Дядя Сим опустил лопату, мой брат – стул, а тетя Гастония, заливаясь слезами, обняла меня так крепко, что я не мог пошевелиться. Бедная, мне было очень жаль, что все вышло так нескладно и скверно. Но тут дядя Сим подошел и оттащил от меня тетю, брат отыскал мою рубашку и надел ее на меня, а тетя Гастония как завизжит. О Господи! Я нашел свои ботинки и шапку и готов был идти. Брат усадил меня к себе на закорки, и мы направились к двери.
И что, вы думаете, тут случилось? Прямо к дому на полной скорости подкатил автомобиль мистера Отиса. Он вылез из машины, постучался в дверь, еще с порога оглядел нас всех, сдвинул шляпу на затылок и спросил:
– Что здесь происходит?
И все стали наперебой рассказывать. Тетя Гастония с пеной у рта что-то объясняла и доказывала, да так громко, что всех заглушала, и мистер Отис слушал ее одну, а на остальных молча поглядывал. Брат поставил меня на пол, потому что ему тяжело было держать меня на плечах среди общего ора. Мистер Отис взял мою руку и пощупал, затем наклонился и заглянул мне под веки (точно так же он осматривал бедного деда), а потом встал и внимательно оглядел меня с ног до головы.
– Сдается мне, Пик в добром здравии. Может быть, кто-нибудь объяснит, наконец, что здесь происходит?
И тетя Гастония все объяснила.
– Да уж, – протянул мистер Отис, качая головой, – да уж… Мне бы не хотелось вмешиваться, но, кажется, я был прав, когда советовал вам, мэм, не брать мальчика в этот дом. Более того, я был уверен, что он здесь долго не продержится.
Говоря это, мистер Отис поглядывал на дядю Сима, и тот не выдержал:
– Я, мистер Отис, с самого начала знал, что он только беду нам принесет.
Мистер Отис подошел к старику Джелки поздороваться.
– Чертовски рад снова слышать ваш голос, мистер Отис, – отозвался Джелки, разулыбавшись от уха до уха – так был рад, что мистер Отис к ним заглянул.
– Чувствую, мой долг перед дедом этого малыша присмотреть, чтобы о нем как следует позаботились, – сказал мистер Отис.
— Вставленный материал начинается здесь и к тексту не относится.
-- ==== Sys2Proof/Tests/WitnessesUnits.lean ====
section
/-! SUPPORT. Witnesses for the statements about the desk line, notices, features, displays, streams and
faults: concrete states and operands that meet the hypotheses of each clause. -/

namespace Sys2Proof.Tests

set_option Elab.async false

open Sys2Proof Sys2Proof.Machine

/-! ## The desk line -/

/-- A frame of bytes closed with its CRC. -/
def frame (kind seq : Byte) (body : List Byte) : List Byte :=
  let inner := BitVec.ofNat 8 (body.length + 2) :: kind :: seq :: body
  0x7E#8 :: inner ++ leBytes 2 (crc16 inner).toNat

/-- A good HOLD; length bytes of 1, 152 and 153; a frame one byte short; the three port states. -/
theorem witness_BytesGatherIntoFrames :
    let good := frame 1 9 [5, 4]
    let long (n : Byte) : List Byte := 0x7E#8 :: n :: List.replicate 154 0
    (running.desks.ports[(0 : DeskIx)].phase = .hunt ∧ 0x7F#8 ≠ 0x7E#8) ∧
      (frameError good false = none ∧ good.length = 8 ∧ (byteAt good 1).toNat + 4 = 8 ∧
        deskKind (byteAt good 2).toNat = some .hold ∧ bodyGood .hold 2 = true ∧
        running.desks.intake.length + 1 < running.desks.cfg.pauseOn) ∧
      (frameError (0x7E#8 :: 1 :: [0, 0, 0]) false = some .runt ∧
        frameError (good.take 7) true = some .runt ∧
        frameError (long 153) true = some .runt ∧
        frameError (long 153 ++ [0]) false = some .long ∧ (byteAt (long 152) 1).toNat < 153 ∧
        frameError (good.take 7 ++ [0]) false = some .crc) := by decide +kernel

/-- A frame whose 157th byte comes with no count complete; a port that takes the frame and one that does not;
an unknown kind and a bad length; a full and a not full intake, with the pause trigger one short and
met; a reply queue of 3 and of 4, and a port that drains. -/
theorem witness_every_frame_end :
    let start (n : Nat) : List Byte := 0x7E#8 :: 153 :: List.replicate n 0
    let good := frame 1 9 [5, 4]
    let port (st : PortState) (n : Nat) (dis : Bool) : Port :=
      { state := st, phase := .inFrame, rx := good.take 7, rxDisabled := dis,
        replyQ := List.replicate n ⟨0, .busy⟩ }
    let filled (n : Nat) : DeskLine :=
      { running.desks with intake := List.replicate n ⟨0, .hold, 9, [5, 4]⟩ }
    ((start 155).length = 157 ∧ ¬ (byteAt (start 155) 1).toNat < 153) ∧
      (good.take 7 ++ good.drop 7 = good ∧ good.length = 8) ∧
      ((port .draining 0 false).state ≠ .disabled ∧ (port .enabled 0 true).rxDisabled = true) ∧
      (frameError (frame 0x77 9 []) false = none ∧ deskKind 0x77 = none ∧
        frameError (frame 1 9 [5]) false = none ∧ deskKind 1 = some .hold ∧ bodyGood .hold 1 = false) ∧
      ((port .enabled 3 false).replyQ.length < 4 ∧ 4 ≤ (port .enabled 4 false).replyQ.length) ∧
      ((filled 31).intake.length < 32 ∧ 32 ≤ (filled 32).intake.length) ∧
      (running.desks.cfg.pauseOn ≠ 0 ∧ running.desks.paused = false ∧
        running.desks.cfg.pauseOn ≤ (filled (running.desks.cfg.pauseOn - 1)).intake.length + 1 ∧
        ¬ running.desks.cfg.pauseOn ≤ (filled (running.desks.cfg.pauseOn - 2)).intake.length + 1) := by
  decide +kernel

/-- A queue of one entry with the paused flag set and pause_off at 0; a port with a reply waiting, one
with none; the refresh timer run out. -/
theorem witness_HandsAndTransmittersMoveOn :
    let s := { running with
      desks := { running.desks with
        intake := [⟨0, .hold, 9, [5, 4]⟩], paused := true, pauseTimer := some 0
        ports := put running.desks.ports 0
          { state := .enabled, replyQ := [⟨0, .busy⟩], tx := some ⟨1, .busy⟩ } } }
    (s.desks.inHand = none ∧ s.desks.intake = ⟨0, .hold, 9, [5, 4]⟩ :: []) ∧
      (ask 0 .ask [0] running).desks.inHand.isSome = true ∧
      (s.desks.ports[(0 : DeskIx)].replyQ = ⟨0, .busy⟩ :: [] ∧
        s.desks.ports[(0 : DeskIx)].state = .enabled) ∧
      s.desks.ports[(1 : DeskIx)].replyQ = [] ∧
      s.desks.paused = true ∧ s.desks.pauseTimer = some 0 ∧
      (ask 0 .ask [0] s).desks.ports[(0 : DeskIx)].replyQ = [] ∧
      ([] : List IntakeEntry).length ≤ s.desks.cfg.pauseOff := by decide +kernel

/-- Desks 0, 1, 8 and 9; actions 2 and 3; clear flags 1 and 2. -/
theorem witness_DeskPortActsOnOnePort :
    let b (desk action clear : Byte) := entryBody (handed 21 [desk, action, clear]).bytes
    HandedTo .deskPort (handed 21 [8, 2, 1]) (give 21 [8, 2, 1] running) ∧
      fieldAt (b 0 0 0) 0 1 = 0 ∧ fieldAt (b 1 0 0) 0 1 = (0 : DeskIx).val + 1 ∧
      fieldAt (b 8 0 0) 0 1 = (7 : DeskIx).val + 1 ∧ 8 < fieldAt (b 9 0 0) 0 1 ∧
      (fieldAt (b 8 2 1) 1 1 ≤ 2 ∧ 2 < fieldAt (b 8 3 1) 1 1) ∧
      (fieldAt (b 8 2 1) 2 1 ≤ 1 ∧ 1 < fieldAt (b 8 2 2) 2 1) := by decide +kernel

/-- An ENABLED port disabled with replies waiting and a lost counter at its top; a DISABLED port enabled while
the desks are paused. -/
theorem witness_port_actions :
    let p : Port :=
      { state := .enabled, replyQ := [⟨0, .pause 9⟩, ⟨1, .busy⟩], counters := { lost := 65535 } }
    let paused : State := { running with desks := { running.desks with paused := true } }
    (p.state = .enabled ∧ p.counters.lost ≤ 65535 ∧ (p.replyQ.filter (!·.isPause)).length = 1) ∧
      fieldAt (entryBody (handed 21 [8, 1, 0]).bytes) 1 1 = 1 ∧
      paused.desks.ports[(7 : DeskIx)].state ≠ .enabled ∧ paused.desks.paused = true ∧
      running.desks.paused = false := by decide +kernel

/-! ## Notices -/

/-- A text notice for all displays. -/
def notice (o : Origin) (topic : Nat) (bound : Option ShowIx) (expiry : Option Nat) : Notice :=
  ⟨o, topic, 20, .all, ⟨.flat, 255⟩, bound, .text [72], false, 60, expiry, 1, none, 0⟩

/-- Slots 0 and 95 in use, by desk index 2 under topic 7 and by the schedule for show 5. -/
def posted : State :=
  { sound with
    clock := ⟨100, none, []⟩
    arb := { sound.arb with
      slots := put (put sound.arb.slots 0 ⟨1, some (notice (.desk 2) 7 none (some 100))⟩) 95
        ⟨0, some (notice .schedule 21 (some 5) (some 101))⟩
      order := [0, 95] } }

theorem posted_noneGone : NoneGone posted := by decide +kernel

/-- A post on a new key and on a live one, one bound to an EMPTY show, to a CLOSED one, one with a priority
of 64, and one with the table full. -/
theorem witness_PostsCreateOrCollapse :
    let body (topic priority bound : Byte) : List Byte :=
      [topic, priority, 0, 1, 0xFF, bound, 0, 0, 60, 0]
    let p (o : Origin) (topic bound : Byte) := (readPostBody (body topic 20 bound)).post o 20 [72] false
    let closed := withShowRec 4 { house 0 0 0 .openHouse with state := .closed } posted
    let full := { posted with
      arb := { posted.arb with
        slots := Vector.replicate 96 ⟨0, some (notice .boxOffice 1 none none)⟩, order := [0] } }
    HandedTo .noticePost (handed 19 (body 7 63 5)) (give 19 (body 7 63 5) posted) ∧
      (requestInHand .noticePost (ask 2 .noticePost (body 7 255 5) posted) =
          some ⟨2, .noticePost, 9, body 7 255 5⟩ ∧
        HasRoom (ask 2 .noticePost (body 7 255 5) posted) 2) ∧
      (let b (v : Byte) := readPostBody (body 7 v 5);
        badPostField ((2, decide ((b 63).priority ≤ 63)) :: postFieldChecks (b 63)) = none ∧
          badPostField ((2, decide ((b 64).priority ≤ 63)) :: postFieldChecks (b 64)) = some 2) ∧
      badPostField (postFieldChecks (readPostBody (body 7 255 64))) = some 6 ∧
      postResult (p .boxOffice 7 5) posted = .created 1 ∧
      postResult (p (.desk 2) 7 255) posted = .collapsed 0 ∧
      postResult (p .boxOffice 7 63) posted = .noShow 63 ∧
      postResult (p .boxOffice 7 4) closed = .deadShow .closed ∧
      postResult (p .boxOffice 7 5) full = .tableFull := by decide +kernel

theorem witness_full_noneGone :
    NoneGone { posted with
      arb := { posted.arb with
        slots := Vector.replicate 96 ⟨0, some (notice .boxOffice 1 none none)⟩, order := [0] } } := by
  decide +kernel

/-- A new notice ALL and a new one ANY_ONE in slot 1, which stands nowhere yet: a display of each state that
takes an ALL notice and one that takes none, and one of another tag; a display that fits an ANY_ONE
notice and one chosen before another by its level, and none that fits. -/
theorem witness_new_notices_placed :
    let p (mode : NoticeMode) (a : Byte) : Post :=
      { origin := .boxOffice, topic := 7, priority := 20, mode := mode, target := ⟨.cluster, a⟩,
        bound := none, content := .text [72], truncated := false, duration := 0 }
    let at_ (st : DisplayState) (floor : Nat) : ArbRec := { noticeState := st, tag := 0x31, floor := floor }
    let s : State := { posted with
      arb := { posted.arb with
        recs := put (put posted.arb.recs 14 (at_ .on 3)) 15 (at_ .on 2) } }
    NoneGone s ∧ (postResult (p .all 0x33) s = .created 1 ∧ postResult (p .anyOne 0x33) s = .created 1) ∧
      (∀ d : DisplayIx, (1 : NoticeIx) ∉ s.arb.recs[d].pending ∧ (1 : NoticeIx) ∉ s.arb.recs[d].stack) ∧
      (DisplayState.starting ∈ [DisplayState.starting, .on, .linkLost] ∧
        DisplayState.draining ∉ [DisplayState.starting, .on, .linkLost]) ∧
      (matchesTarget ⟨.cluster, 0x33⟩ 15 0x31#8 = true ∧
        matchesTarget ⟨.cluster, 0x33⟩ 15 0x34#8 = false) ∧
      (s.arb.recs[(15 : DisplayIx)].noticeState = .on ∧ s.arb.recs[(0 : DisplayIx)].noticeState = .off) ∧
      levelAt s 15 < levelAt s 14 := by decide +kernel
И, повернувшись к моему брату, добавил, опять покачав головой: – Боюсь, и ты с этим не справишься. – Тут я подумал, что мистер Отис, как и все здесь, ненавидит моего брата. – Там, на севере, у тебя есть работа?
– Так точно, сэр, – ответил брат, посмотрев ему прямо в глаза, и снова сунул шапку под мышку.
Но мистер Отис не спешил прекращать расспросы:
– А никакой другой одежды у тебя с собой нету?
И все уставились на моего брата, который и вправду был одет не ахти как.
– Все, что у тебя есть – это армейская куртка, дырявые штаны, которые вытянулись на коленях и волочатся по земле – кажется, ты вот-вот их потеряешь, – красная рубашка, которую давно не стирали, стоптанные армейские ботинки и этот нелепый берет. Думаешь, я поверю, что у тебя есть работа, раз ты приехал домой в таком виде?
– Что ж, сэр, сейчас в Нью-Йорке такая мода.
Но такой ответ не устроил мистера Отиса, и он спросил:
– А эта козлиная бороденка – тоже мода? Послушай-ка меня. Я сам только что вернулся из Нью-Йорка. Не постыжусь сказать, это была моя первая туда поездка, но я не сомневаюсь, что там невозможно жить, будь ты белый или цветной. Не вижу ничего дурного в том, если ты вернешься домой и станешь тут присматривать за братом, благо дом твоего деда все еще стоит, да и работу здесь можно подыскать не хуже, чем в любом другом месте.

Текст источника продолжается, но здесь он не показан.